The Exxon Mobile Oil Company

             Suppose the government breaks up the giant Exxon mobile oil company to create more competition.  Explain whether you believe this would be a good decision and how efficiency, costs, price, profits, and consumer's welfare would be affected. Is monopoly power always a negative influence on performance?.

             After reading about the monopolistic abuses and excesses of early American capitalism that the Sherman Anti-Trust Act was designed to prevent, it might be tempting to go towards the entirely opposite polarity of opinion and assume all corporate monopolies are bad. "The history of Standard Oil, students frequently tell me, proves that monopolies exist in free markets - and that they do raise prices arbitrarily - and that this is precisely why we need antitrust laws." (Armentano, 1992) But, in the case of a non-renewable resource, in an industry with high entrance barriers such as gas, electricity, and to a lesser extent oil, this is not the case. Monopolies or oligopolies, if government-regulated, can actually protect the consumer, not just the corporations.

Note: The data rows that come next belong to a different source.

theorem State.portWritten_only {p r : Nat} {s x : State} {a1 a2 : _} (hp : Sub 4849928 p) (hr : Sub 0xe060000000000000000000000000000000000000000000000000000000000000000000000000000000000000000400002800000000000000000000000000038080300000000000000000000000000000000000000000000000000000000000000000000000000000000000000000000000000000000000000000000000000000000000000000000000000000000000000000000000000000000000000000000000000000000000000000000000000000000000000000000000000020000200001000000000000000000000000000000000000000000000000000000000000000000 r) (h : Only p r s x) :
    Only p r s (State.portWritten x a1 a2) := by
  unfold State.portWritten
  repeat' first
    | with_reducible assumption
    | with_reducible refine State.trainPort_only (Sub.trans rfl hp) (Sub.trans rfl hr) ?_
    | with_reducible refine State.portConf_only (Sub.trans rfl hp) (Sub.trans rfl hr) ?_
    | with_reducible refine Only.ite ?_ ?_
    | split

theorem State.actCb_only {p r : Nat} {s x : State} {a1 a2 a3 : _} (hp : Sub 4849928 p) (hr : Sub 0xe060000000000000000000000000000000000000000000000000000000000000000000000000000000000000000400002800000000000000000000000000038080300000000000000000000000000000000000000000000000000000000000000000000000000000000000000000000000000000000000000000000000000000000000000000000000000000000000000000000000000000000000000000000000000000000000000000000000000000000000000000002000000020000200001000000000000000000000000000000000000000000000000000000000000000000 r) (h : Only p r s x) :
    Only p r s (State.actCb x a1 a2 a3) := by
  unfold State.actCb
  repeat' first
    | with_reducible assumption
    | with_reducible refine State.selectSlot_only (Sub.trans rfl hp) (Sub.trans rfl hr) ?_
    | with_reducible refine State.portWritten_only (Sub.trans rfl hp) (Sub.trans rfl hr) ?_
    | with_reducible refine State.portConf_only (Sub.trans rfl hp) (Sub.trans rfl hr) ?_
    | with_reducible refine State.retrain_only (Sub.trans rfl hp) (Sub.trans rfl hr) ?_
    | with_reducible refine State.partnerConf_only (Sub.trans rfl hp) (Sub.trans rfl hr) ?_
    | with_reducible refine Only.ite ?_ ?_
    | (extract_lets +onlyGivenNames y; first | (refine Only.cut (x := y) ?_ ?_; subst y; rotate_left; clear_value y; intro _) | clear_value y)
    | split
    | dsimp only

theorem State.actHi_only {p r : Nat} {s x : State} {a1 a2 : _} (hp : Sub 131080 p) (hr : Sub 0x384d0300000000000000000000000000000000000000000000000000000000000000000000000000000000000000000000000000000000000000000000000000000000000000000000000000000000000000000000000000000000000000000000000000000000000000000000000000000000000000000000000000000000000000000000000000000000000000000000000000000000000000000000000000000000 r) (h : Only p r s x) :
    Only p r s (State.actHi x a1 a2) := by
  unfold State.actHi
  repeat' first
    | with_reducible assumption
    | with_reducible refine State.sqStart_only (Sub.trans rfl hp) (Sub.trans rfl hr) ?_
    | with_reducible refine State.sqStop_only (Sub.trans rfl hp) (Sub.trans rfl hr) ?_
    | with_reducible refine State.cqStart_only (Sub.trans rfl hp) (Sub.trans rfl hr) ?_
    | with_reducible refine State.cqStop_only (Sub.trans rfl hp) (Sub.trans rfl hr) ?_
    | with_reducible refine Only.ite ?_ ?_
    | (extract_lets +onlyGivenNames y; first | (refine Only.cut (x := y) ?_ ?_; subst y; rotate_left; clear_value y; intro _) | clear_value y)
    | split
    | dsimp only

theorem State.actAd_only {p r : Nat} {s x : State} {a1 a2 : _} (hp : Sub 8187281406 p) (hr : Sub 0x80001000000000000000000000008fcc0000029c00000000000000000000000000000e060000000000000000000000000000165f00000000000000000000000000400020000000000000000000000000000010000000000000000000000000000038080300000000000000000000000000000000000000000000000000000000000000000000000000000000000000000000000000000000000000000000000000000000000000000000000009fe007ffb0000000000000000000204000000000000000000000000000000000000000000000000000000000000000000000000000000000000000000000000000000033000000000000000000000000000000000000000 r) (h : Only p r s x) :
    Only p r s (State.actAd x a1 a2) := by
  unfold State.actAd
  repeat' first
    | with_reducible assumption
    | with_reducible refine State.adcKick_only (Sub.trans rfl hp) (Sub.trans rfl hr) ?_
    | with_reducible refine State.urgent_only (Sub.trans rfl hp) (Sub.trans rfl hr) ?_
    | with_reducible refine State.globalRelease_only (Sub.trans rfl hp) (Sub.trans rfl hr) ?_
    | with_reducible refine State.resetKey_only (Sub.trans rfl hp) (Sub.trans rfl hr) ?_
    | with_reducible refine Only.setBit 1665 R.BB_STAT_HOLDUP_OK_num (Sub.bits hr rfl) ?_
    | with_reducible refine Only.ite ?_ ?_
    | split
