-- ==== Sys2Proof/Laws/OnlyCommit.lean ====
section
/-! SUPPORT. Footprints of the operations of Machine/Commit.lean. -/
namespace Sys2Proof.Machine
set_option linter.all false
set_option Elab.async false

theorem State.limitsSwapped_only {p r : Nat} {s x : State} {a1 : _} (hp : Sub 4104 p) (hr : Sub 0x100040000000000000000000000000000000000000000000000000000000000000000000000000000000000000000000000000000000000000000000000000000000000000000000000000000000000000000000000 r) (h : Only p r s x) :
    Only p r s (State.limitsSwapped x a1) := by
  unfold State.limitsSwapped
  repeat' first
    | with_reducible assumption
    | with_reducible refine State.limitCommit_only (Sub.trans rfl hp) (Sub.trans rfl hr) ?_
    | with_reducible refine Only.ite ?_ ?_
    | with_reducible refine Only.foldl ?_ ?_
    | intro _
    | split
    | dsimp only

theorem State.doSnapshot_only {p r : Nat} {s x : State} {a1 a2 : _} (hp : Sub 131080 p) (hr : Sub 0x38080300000000000000000000000000000000000000000000000000000000000000000000000000000000000000000000000000000000000000000000000000000000000000000000000000000000000000000000000000000000000000000000000000000000000000000000000000000000000000000000000000000000000000000000000000000000000000000000000000000000000000000000000000000000 r) (h : Only p r s x) :
    Only p r s (State.doSnapshot x a1 a2) := by
  unfold State.doSnapshot
  repeat' first
    | with_reducible assumption
    | with_reducible refine State.completeDesc_only (Sub.trans rfl hp) (Sub.trans rfl hr) ?_
    | with_reducible refine State.hostPutWords_only (Sub.trans rfl hp) (Sub.trans rfl hr) ?_
    | with_reducible refine Only.ite ?_ ?_
    | intro _
    | (extract_lets +onlyGivenNames y; first | (refine Only.cut (x := y) ?_ ?_; subst y; rotate_left; clear_value y; intro _) | clear_value y)
    | split
    | dsimp only

theorem State.updGr_only {p r : Nat} {s x : State} {a1 : _} (hp : Sub 262144 p) (_hr : Sub 0 r) (h : Only p r s x)
    (hm : ∀ g : Granary, (a1 g).front = g.front ∧ (a1 g).back = g.back := by exact fun _ => ⟨rfl, rfl⟩) :
    Only p r s (State.updGr x a1) :=
  Only.upd_gr (Sub.bits hp rfl) h (by rw [(hm x.gr).1, (hm x.gr).2]; exact fun k => k)

theorem State.swapParam_only {p r : Nat} {s x : State} {a1 : _} (hp : Sub 262144 p) (hr : Sub 0 r) (h : Only p r s x) :
    Only p r s (State.swapParam x a1) := by
  unfold State.swapParam
  repeat' first
    | with_reducible assumption
    | with_reducible refine State.swapRegion_only (Sub.trans rfl hp) (Sub.trans rfl hr) ?_
    | with_reducible refine State.updGr_only (Sub.trans rfl hp) (Sub.trans rfl hr) ?_
    | intro _
    | (extract_lets +onlyGivenNames y; first | (refine Only.cut (x := y) ?_ ?_; subst y; rotate_left; clear_value y; intro _) | clear_value y)
    | dsimp only

theorem State.paramSwapped_only {p r : Nat} {s x : State} {a1 : _} (hp : Sub 8192 p) (hr : Sub 0 r) (h : Only p r s x) :
    Only p r s (State.paramSwapped x a1) := by
  unfold State.paramSwapped
  repeat' first
    | with_reducible assumption
    | with_reducible refine State.updEng_only (Sub.trans rfl hp) (Sub.trans rfl hr) ?_
    | with_reducible refine Only.ite ?_ ?_
    | with_reducible refine Only.foldl ?_ ?_
    | intro _
    | (extract_lets +onlyGivenNames y; first | (refine Only.cut (x := y) ?_ ?_; subst y; rotate_left; clear_value y; intro _) | clear_value y)
    | split
    | dsimp only

theorem State.commitOne_only {p r : Nat} {s x : State} {a1 : _} (hp : Sub 405512 p) (hr : Sub 0x38080300000000000000000000000000000000000000000000000000000000000000000000000000000000000000000000000000000000000000000000000000000000000000000000000000000100040000000000000000000000000000000000000000000000000000000000000000000000000000000000000000000000000000000000000000000000000000000000000000000000000000000000000000000000 r) (h : Only p r s x) :
    Only p r s (State.commitOne x a1) := by
  unfold State.commitOne
  repeat' first
    | with_reducible assumption
    | with_reducible refine State.swapParam_only (Sub.trans rfl hp) (Sub.trans rfl hr) ?_
    | with_reducible refine State.paramSwapped_only (Sub.trans rfl hp) (Sub.trans rfl hr) ?_
    | with_reducible refine State.limitsSwapped_only (Sub.trans rfl hp) (Sub.trans rfl hr) ?_
    | with_reducible refine State.complete_only (Sub.trans rfl hp) (Sub.trans rfl hr) ?_
    | with_reducible refine Only.ite ?_ ?_
    | with_reducible refine Only.foldl ?_ ?_
    | intro _
    | (extract_lets +onlyGivenNames y; first | (refine Only.cut (x := y) ?_ ?_; subst y; rotate_left; clear_value y; intro _) | clear_value y)
    | split
    | dsimp only

theorem State.commitSwap_only {p r : Nat} {s x : State} (hp : Sub 405512 p) (hr : Sub 0x38080300000000000000000000000000000000000000000000000000000000000000000000000000000000000000000000000000000000000000000000000000000000000000000000000000000100040000000000000000000000000000000000000000000000000000000000000000000000000000000000000000000000000000000000000000000000000000000000000000000000000000000000000000000000 r) (h : Only p r s x) :
    Only p r s (State.commitSwap x) := by
  unfold State.commitSwap
  repeat' first
    | with_reducible assumption
    | with_reducible refine State.commitOne_only (Sub.trans rfl hp) (Sub.trans rfl hr) ?_
    | with_reducible refine State.updGr_only (Sub.trans rfl hp) (Sub.trans rfl hr) ?_
    | with_reducible refine Only.foldl ?_ ?_
    | intro _
    | (extract_lets +onlyGivenNames y; first | (refine Only.cut (x := y) ?_ ?_; subst y; rotate_left; clear_value y; intro _) | clear_value y)
    | dsimp only

theorem execCommitSwap_only {p r : Nat} {s : State} (hp : Sub 405512 p) (hr : Sub 0x38080300000000000000000000000000000000000000000000000000000000000000000000000000000000000000000000000000000000000000000000000000000000000000000000000000000100040000000000000000000000000000000000000000000000000000000000000000000000000000000000000000000000000000000000000000000000000000000000000000000000000000000000000000000000 r) :
    ∃ t, execCommitSwap s = .next t ∧ Only p r s t := by
  unfold execCommitSwap
  refine ⟨_, rfl, ?_⟩
  have h : Only p r s s := Only.refl
  repeat' first
    | with_reducible assumption
    | with_reducible refine State.commitSwap_only (Sub.trans rfl hp) (Sub.trans rfl hr) ?_

theorem State.flushWrite_only {p r : Nat} {s x : State} {a1 : _} (hp : Sub 393224 p) (hr : Sub 0x38080300000000000000000000000000000000000000000000000000000000000000000000000000000000000000000000000000000000000000000000000000000000000000000000000000000000000000000000000000000000000000000000000000000000000000000000000000000000000000000000000000000000000000000000000000000000000000000000000000000000000000000000000000000000 r) (h : Only p r s x) :
    Only p r s (State.flushWrite x a1) := by
  unfold State.flushWrite
  repeat' first
    | with_reducible assumption
    | with_reducible refine State.grPutList_only (Sub.trans rfl hp) (Sub.trans rfl hr) ?_
    | with_reducible refine State.complete_only (Sub.trans rfl hp) (Sub.trans rfl hr) ?_

theorem State.doParamWrite_only {p r : Nat} {s x : State} {a1 a2 : _} (hp : Sub 393224 p) (hr : Sub 0x38080300000000000000000000000000000000000000000000000000000000000000000000000000000000000000000000000000000000000000000000000000000000000000000000000000000000000000000000000000000000000000000000000000000000000000000000000000000000000000000000000000000000000000000000000000000000000000000000000000000000000000000000000000000000 r) (h : Only p r s x) :
    Only p r s (State.doParamWrite x a1 a2) := by
  unfold State.doParamWrite
  repeat' first
    | with_reducible assumption
    | with_reducible refine State.completeDesc_only (Sub.trans rfl hp) (Sub.trans rfl hr) ?_
    | with_reducible refine State.updGr_only (Sub.trans rfl hp) (Sub.trans rfl hr) ?_
    | with_reducible refine State.grPutList_only (Sub.trans rfl hp) (Sub.trans rfl hr) ?_
    | with_reducible refine Only.ite ?_ ?_
    | intro _
    | (extract_lets +onlyGivenNames y; first | (refine Only.cut (x := y) ?_ ?_; subst y; rotate_left; clear_value y; intro _) | clear_value y)
    | split
    | dsimp only

theorem execParamWrite_only {p r : Nat} {s : State} {a0 a1 : _} (hp : Sub 393352 p) (hr : Sub 0x38080300000000000000000000000000000000000000000000000000000000000000000000000000000000000000000000000000000000000000000000000000000000000000000000000000000000000000000000000000000000000000000000000000000000000000000000000000000000000000000000000000000000000000000000000000000000000000000000000000000000000000000000000000000000 r) :
    ∃ t, execParamWrite a0 a1 s = .next t ∧ Only p r s t := by
  unfold execParamWrite
  refine ⟨_, rfl, ?_⟩
  have h : Only p r s s := Only.refl
  repeat' first
    | with_reducible assumption
    | with_reducible refine State.doParamWrite_only (Sub.trans rfl hp) (Sub.trans rfl hr) ?_
    | with_reducible refine State.action_only (Sub.trans rfl hp) (Sub.trans rfl hr) ?_ ?_
    | intro _
    | dsimp only

theorem State.doCommit_only {p r : Nat} {s x : State} {a1 : _} (hp : Sub 917512 p) (hr : Sub 0x38080300000000000000000000000000000000000000000000000000000000000000000000000000000000000000000000000000000000000000000000000000000000000000000000000000000000000000000000000000000000000000000000000000000000000000000000000000000000000000000000000000000000000000000000000000000000000000000000000000000000000000000000000000000000 r) (h : Only p r s x) :
    Only p r s (State.doCommit x a1) := by
  unfold State.doCommit
  repeat' first
    | with_reducible assumption
    | with_reducible refine State.completeDesc_only (Sub.trans rfl hp) (Sub.trans rfl hr) ?_
    | with_reducible refine State.mirror_only (Sub.trans rfl hp) (Sub.trans rfl hr) ?_
    | with_reducible refine State.updGr_only (Sub.trans rfl hp) (Sub.trans rfl hr) ?_
    | with_reducible refine Only.ite ?_ ?_
    | with_reducible refine Only.foldl ?_ ?_
    | intro _
    | (extract_lets +onlyGivenNames y; first | (refine Only.cut (x := y) ?_ ?_; subst y; rotate_left; clear_value y; intro _) | clear_value y)
    | split
    | dsimp only

theorem execCommit_only {p r : Nat} {s : State} {a0 : _} (hp : Sub 917640 p) (hr : Sub 0x38080300000000000000000000000000000000000000000000000000000000000000000000000000000000000000000000000000000000000000000000000000000000000000000000000000000000000000000000000000000000000000000000000000000000000000000000000000000000000000000000000000000000000000000000000000000000000000000000000000000000000000000000000000000000 r) :
    ∃ t, execCommit a0 s = .next t ∧ Only p r s t := by
  unfold execCommit
  refine ⟨_, rfl, ?_⟩
  have h : Only p r s s := Only.refl
  repeat' first
    | with_reducible assumption
    | with_reducible refine State.doCommit_only (Sub.trans rfl hp) (Sub.trans rfl hr) ?_
    | with_reducible refine State.action_only (Sub.trans rfl hp) (Sub.trans rfl hr) ?_ ?_
    | with_reducible refine Only.ite ?_ ?_
    | intro _
    | split

theorem execSnapshot_only {p r : Nat} {s : State} {a0 a1 : _} (hp : Sub 131208 p) (hr : Sub 0x38080300000000000000000000000000000000000000000000000000000000000000000000000000000000000000000000000000000000000000000000000000000000000000000000000000000000000000000000000000000000000000000000000000000000000000000000000000000000000000000000000000000000000000000000000000000000000000000000000000000000000000000000000000000000 r) :
    ∃ t, execSnapshot a0 a1 s = .next t ∧ Only p r s t := by
  unfold execSnapshot
  refine ⟨_, rfl, ?_⟩
  have h : Only p r s s := Only.refl
  repeat' first
    | with_reducible assumption
    | with_reducible refine State.doSnapshot_only (Sub.trans rfl hp) (Sub.trans rfl hr) ?_
    | with_reducible refine State.action_only (Sub.trans rfl hp) (Sub.trans rfl hr) ?_ ?_
    | intro _
    | dsimp only

theorem State.copyEnd_only {p r : Nat} {s x : State} (hp : Sub 393224 p) (hr : Sub 0x38080300000000000000000000000000000000000000000000000000000000000000000000000000000000000000000000000000000000000000000000000000000000000000000000000000000000000000000000000000000000000000000000000000000000000000000000000000000000000000000000000000000000000000000000000000000000000000000000000000000000000000000000000000000000 r) (h : Only p r s x) :
    Only p r s (State.copyEnd x) := by
  unfold State.copyEnd
  repeat' first
    | with_reducible assumption
    | with_reducible refine State.updGr_only (Sub.trans rfl hp) (Sub.trans rfl hr) ?_
    | with_reducible refine State.flushWrite_only (Sub.trans rfl hp) (Sub.trans rfl hr) ?_
    | with_reducible refine Only.foldl ?_ ?_
    | intro _
    | (extract_lets +onlyGivenNames y; first | (refine Only.cut (x := y) ?_ ?_; subst y; rotate_left; clear_value y; intro _) | clear_value y)
    | dsimp only

theorem execShadowCopyEnd_only {p r : Nat} {s : State} (hp : Sub 393224 p) (hr : Sub 0x38080300000000000000000000000000000000000000000000000000000000000000000000000000000000000000000000000000000000000000000000000000000000000000000000000000000000000000000000000000000000000000000000000000000000000000000000000000000000000000000000000000000000000000000000000000000000000000000000000000000000000000000000000000000000 r) :
    ∃ t, execShadowCopyEnd s = .next t ∧ Only p r s t := by
  unfold execShadowCopyEnd
  refine ⟨_, rfl, ?_⟩
  have h : Only p r s s := Only.refl
  repeat' first
    | with_reducible assumption
    | with_reducible refine State.copyEnd_only (Sub.trans rfl hp) (Sub.trans rfl hr) ?_

end Sys2Proof.Machine
end

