-- ==== Sys2Proof/Laws/OnlyRx.lean ====
section
/-! SUPPORT. Footprints of the operations of Machine/Rx.lean. -/
namespace Sys2Proof.Machine
set_option linter.all false
set_option Elab.async false

theorem State.twinFrame_only {p r : Nat} {s x : State} {a1 a2 : _} (hp : Sub 2752776 p) (hr : Sub 0x8101e800000000000000000000000000038080300000000000000000000000000000000000000000000000000000000000000000000000000000000000000000000000000000000000000000000000000000000000000000000000000000000000000000000000000000000000000000000000000000000000000000000000000000000000000000000000000000000000000000000000000000000000000000000000000000000000000000000000000000000 r) (h : Only p r s x) :
    Only p r s (State.twinFrame x a1 a2) := by
  unfold State.twinFrame
  repeat' first
    | with_reducible assumption
    | with_reducible refine State.updTw_only (Sub.trans rfl hp) (Sub.trans rfl hr) ?_
    | with_reducible refine State.sawEpoch_only (Sub.trans rfl hp) (Sub.trans rfl hr) ?_
    | with_reducible refine State.echoTake_only (Sub.trans rfl hp) (Sub.trans rfl hr) ?_
    | with_reducible refine State.updPart_only (Sub.trans rfl hp) (Sub.trans rfl hr) ?_
    | with_reducible refine Only.ite ?_ ?_
    | intro _
    | (extract_lets +onlyGivenNames y; first | (refine Only.cut (x := y) ?_ ?_; subst y; rotate_left; clear_value y; intro _) | clear_value y)
    | split
    | dsimp only

theorem State.rxFrame_only {p r : Nat} {s x : State} {a1 : _} (hp : Sub 6947736 p) (hr : Sub 0xe06000000000000000000000000000000000000000000000000000000000000000000000000000000000000000008101e800000000000000000000000000038080300000000000000000000000000000000000000000000000000000000000000000000000000000000000000000000000000000000000000000000000000000000000000000000000000000000020000000000000000000000000000000000000000000000000000000000000000000000000000376000000001fe009f5fff00010000000000000000000000000000000000000000000000000000000000000000 r) (h : Only p r s x) :
    Only p r s (State.rxFrame x a1) := by
  unfold State.rxFrame
  repeat' first
    | with_reducible assumption
    | with_reducible refine Only.fst (q := (State.rxChecks _ _)) (by assumption) (State.rxChecks_only (Sub.trans rfl hp) (Sub.trans rfl hr) ?_)
    | with_reducible refine State.rxChecks_only (Sub.trans rfl hp) (Sub.trans rfl hr) ?_
    | with_reducible refine State.twinFrame_only (Sub.trans rfl hp) (Sub.trans rfl hr) ?_
    | with_reducible refine State.consume_only (Sub.trans rfl hp) (Sub.trans rfl hr) ?_
    | with_reducible refine Only.ite ?_ ?_
    | (extract_lets +onlyGivenNames y; first | (refine Only.cut (x := y) ?_ ?_; subst y; rotate_left; clear_value y; intro _) | (refine Only.cut (x := y.1) ?_ ?_; subst y; rotate_left; clear_value y; intro _) | (refine Only.cut (x := y.2) ?_ ?_; subst y; rotate_left; clear_value y; intro _) | (refine Only.cut (x := y.2.2) ?_ ?_; subst y; rotate_left; clear_value y; intro _) | clear_value y)
    | split
    | dsimp only

theorem execTwinFrameRx_only {p r : Nat} {s : State} {a0 : _} (hp : Sub 6947736 p) (hr : Sub 0xe06000000000000000000000000000000000000000000000000000000000000000000000000000000000000000008101e800000000000000000000000000038080300000000000000000000000000000000000000000000000000000000000000000000000000000000000000000000000000000000000000000000000000000000000000000000000000000000020000000000000000000000000000000000000000000000000000000000000000000000000000376000000001fe009f5fff00010000000000000000000000000000000000000000000000000000000000000000 r) :
    ∃ t, execTwinFrameRx a0 s = .next t ∧ Only p r s t := by
  unfold execTwinFrameRx
  refine ⟨_, rfl, ?_⟩
  have h : Only p r s s := Only.refl
  repeat' first
    | with_reducible assumption
    | with_reducible refine State.rxFrame_only (Sub.trans rfl hp) (Sub.trans rfl hr) ?_

theorem execJoinAnnounceRx_only {p r : Nat} {s : State} {a0 : _} (hp : Sub 6947736 p) (hr : Sub 0xe06000000000000000000000000000000000000000000000000000000000000000000000000000000000000000008101e800000000000000000000000000038080300000000000000000000000000000000000000000000000000000000000000000000000000000000000000000000000000000000000000000000000000000000000000000000000000000000020000000000000000000000000000000000000000000000000000000000000000000000000000376000000001fe009f5fff00010000000000000000000000000000000000000000000000000000000000000000 r) :
    ∃ t, execJoinAnnounceRx a0 s = .next t ∧ Only p r s t := by
  unfold execJoinAnnounceRx
  refine ⟨_, rfl, ?_⟩
  have h : Only p r s s := Only.refl
  repeat' first
    | with_reducible assumption
    | with_reducible refine State.rxFrame_only (Sub.trans rfl hp) (Sub.trans rfl hr) ?_

theorem execJoinValidRx_only {p r : Nat} {s : State} {a0 : _} (hp : Sub 6947736 p) (hr : Sub 0xe06000000000000000000000000000000000000000000000000000000000000000000000000000000000000000008101e800000000000000000000000000038080300000000000000000000000000000000000000000000000000000000000000000000000000000000000000000000000000000000000000000000000000000000000000000000000000000000020000000000000000000000000000000000000000000000000000000000000000000000000000376000000001fe009f5fff00010000000000000000000000000000000000000000000000000000000000000000 r) :
    ∃ t, execJoinValidRx a0 s = .next t ∧ Only p r s t := by
  unfold execJoinValidRx
  refine ⟨_, rfl, ?_⟩
  have h : Only p r s s := Only.refl
  repeat' first
    | with_reducible assumption
    | with_reducible refine State.rxFrame_only (Sub.trans rfl hp) (Sub.trans rfl hr) ?_

theorem execCyclicFrameRx_only {p r : Nat} {s : State} {a0 : _} (hp : Sub 6947736 p) (hr : Sub 0xe06000000000000000000000000000000000000000000000000000000000000000000000000000000000000000008101e800000000000000000000000000038080300000000000000000000000000000000000000000000000000000000000000000000000000000000000000000000000000000000000000000000000000000000000000000000000000000000020000000000000000000000000000000000000000000000000000000000000000000000000000376000000001fe009f5fff00010000000000000000000000000000000000000000000000000000000000000000 r) :
    ∃ t, execCyclicFrameRx a0 s = .next t ∧ Only p r s t := by
  unfold execCyclicFrameRx
  refine ⟨_, rfl, ?_⟩
  have h : Only p r s s := Only.refl
  repeat' first
    | with_reducible assumption
    | with_reducible refine State.rxFrame_only (Sub.trans rfl hp) (Sub.trans rfl hr) ?_

theorem execEchoFrameRx_only {p r : Nat} {s : State} {a0 : _} (hp : Sub 6947736 p) (hr : Sub 0xe06000000000000000000000000000000000000000000000000000000000000000000000000000000000000000008101e800000000000000000000000000038080300000000000000000000000000000000000000000000000000000000000000000000000000000000000000000000000000000000000000000000000000000000000000000000000000000000020000000000000000000000000000000000000000000000000000000000000000000000000000376000000001fe009f5fff00010000000000000000000000000000000000000000000000000000000000000000 r) :
    ∃ t, execEchoFrameRx a0 s = .next t ∧ Only p r s t := by
  unfold execEchoFrameRx
  refine ⟨_, rfl, ?_⟩
  have h : Only p r s s := Only.refl
  repeat' first
    | with_reducible assumption
    | with_reducible refine State.rxFrame_only (Sub.trans rfl hp) (Sub.trans rfl hr) ?_

theorem execAcyclicFrameRx_only {p r : Nat} {s : State} {a0 : _} (hp : Sub 6947736 p) (hr : Sub 0xe06000000000000000000000000000000000000000000000000000000000000000000000000000000000000000008101e800000000000000000000000000038080300000000000000000000000000000000000000000000000000000000000000000000000000000000000000000000000000000000000000000000000000000000000000000000000000000000020000000000000000000000000000000000000000000000000000000000000000000000000000376000000001fe009f5fff00010000000000000000000000000000000000000000000000000000000000000000 r) :
    ∃ t, execAcyclicFrameRx a0 s = .next t ∧ Only p r s t := by
  unfold execAcyclicFrameRx
  refine ⟨_, rfl, ?_⟩
  have h : Only p r s s := Only.refl
  repeat' first
    | with_reducible assumption
    | with_reducible refine State.rxFrame_only (Sub.trans rfl hp) (Sub.trans rfl hr) ?_

theorem execDelayResponseRx_only {p r : Nat} {s : State} {a0 : _} (hp : Sub 6947736 p) (hr : Sub 0xe06000000000000000000000000000000000000000000000000000000000000000000000000000000000000000008101e800000000000000000000000000038080300000000000000000000000000000000000000000000000000000000000000000000000000000000000000000000000000000000000000000000000000000000000000000000000000000000020000000000000000000000000000000000000000000000000000000000000000000000000000376000000001fe009f5fff00010000000000000000000000000000000000000000000000000000000000000000 r) :
    ∃ t, execDelayResponseRx a0 s = .next t ∧ Only p r s t := by
  unfold execDelayResponseRx
  refine ⟨_, rfl, ?_⟩
  have h : Only p r s s := Only.refl
  repeat' first
    | with_reducible assumption
    | with_reducible refine State.rxFrame_only (Sub.trans rfl hp) (Sub.trans rfl hr) ?_

theorem execReferenceFrameRx_only {p r : Nat} {s : State} {a0 : _} (hp : Sub 6947736 p) (hr : Sub 0xe06000000000000000000000000000000000000000000000000000000000000000000000000000000000000000008101e800000000000000000000000000038080300000000000000000000000000000000000000000000000000000000000000000000000000000000000000000000000000000000000000000000000000000000000000000000000000000000020000000000000000000000000000000000000000000000000000000000000000000000000000376000000001fe009f5fff00010000000000000000000000000000000000000000000000000000000000000000 r) :
    ∃ t, execReferenceFrameRx a0 s = .next t ∧ Only p r s t := by
  unfold execReferenceFrameRx
  refine ⟨_, rfl, ?_⟩
  have h : Only p r s s := Only.refl
  repeat' first
    | with_reducible assumption
    | with_reducible refine State.rxFrame_only (Sub.trans rfl hp) (Sub.trans rfl hr) ?_

end Sys2Proof.Machine
end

             It is important to remember that the oil industry is not a monopoly. "The clearest definition of monopoly is one seller, with the law prohibiting competitors from entering the market. Local telephone and cable-television companies provide such examples of pure, state-regulated monopolies. (Armentano, 1992) These monopolies are government-controlled to prevent the monopolies from trying to charge the consumers too much, and so consumers can complain or take legal action against the monopoly if the company abuses its ability to set prices. In the case of the oil industry, the current state of affairs is a marketplace exhibiting oligopoly-style competition, a small market of large providers with minimal competition between companies. Exxon is one of those major oil and gas providers. But the government also regulates oligopolies in select industries, placing limits upon oil drilling in certain areas, making gas gouging illegal for local providers, and placing standards upon how much money large companies can charge for certain products, such as heating the living spaces of the indigent.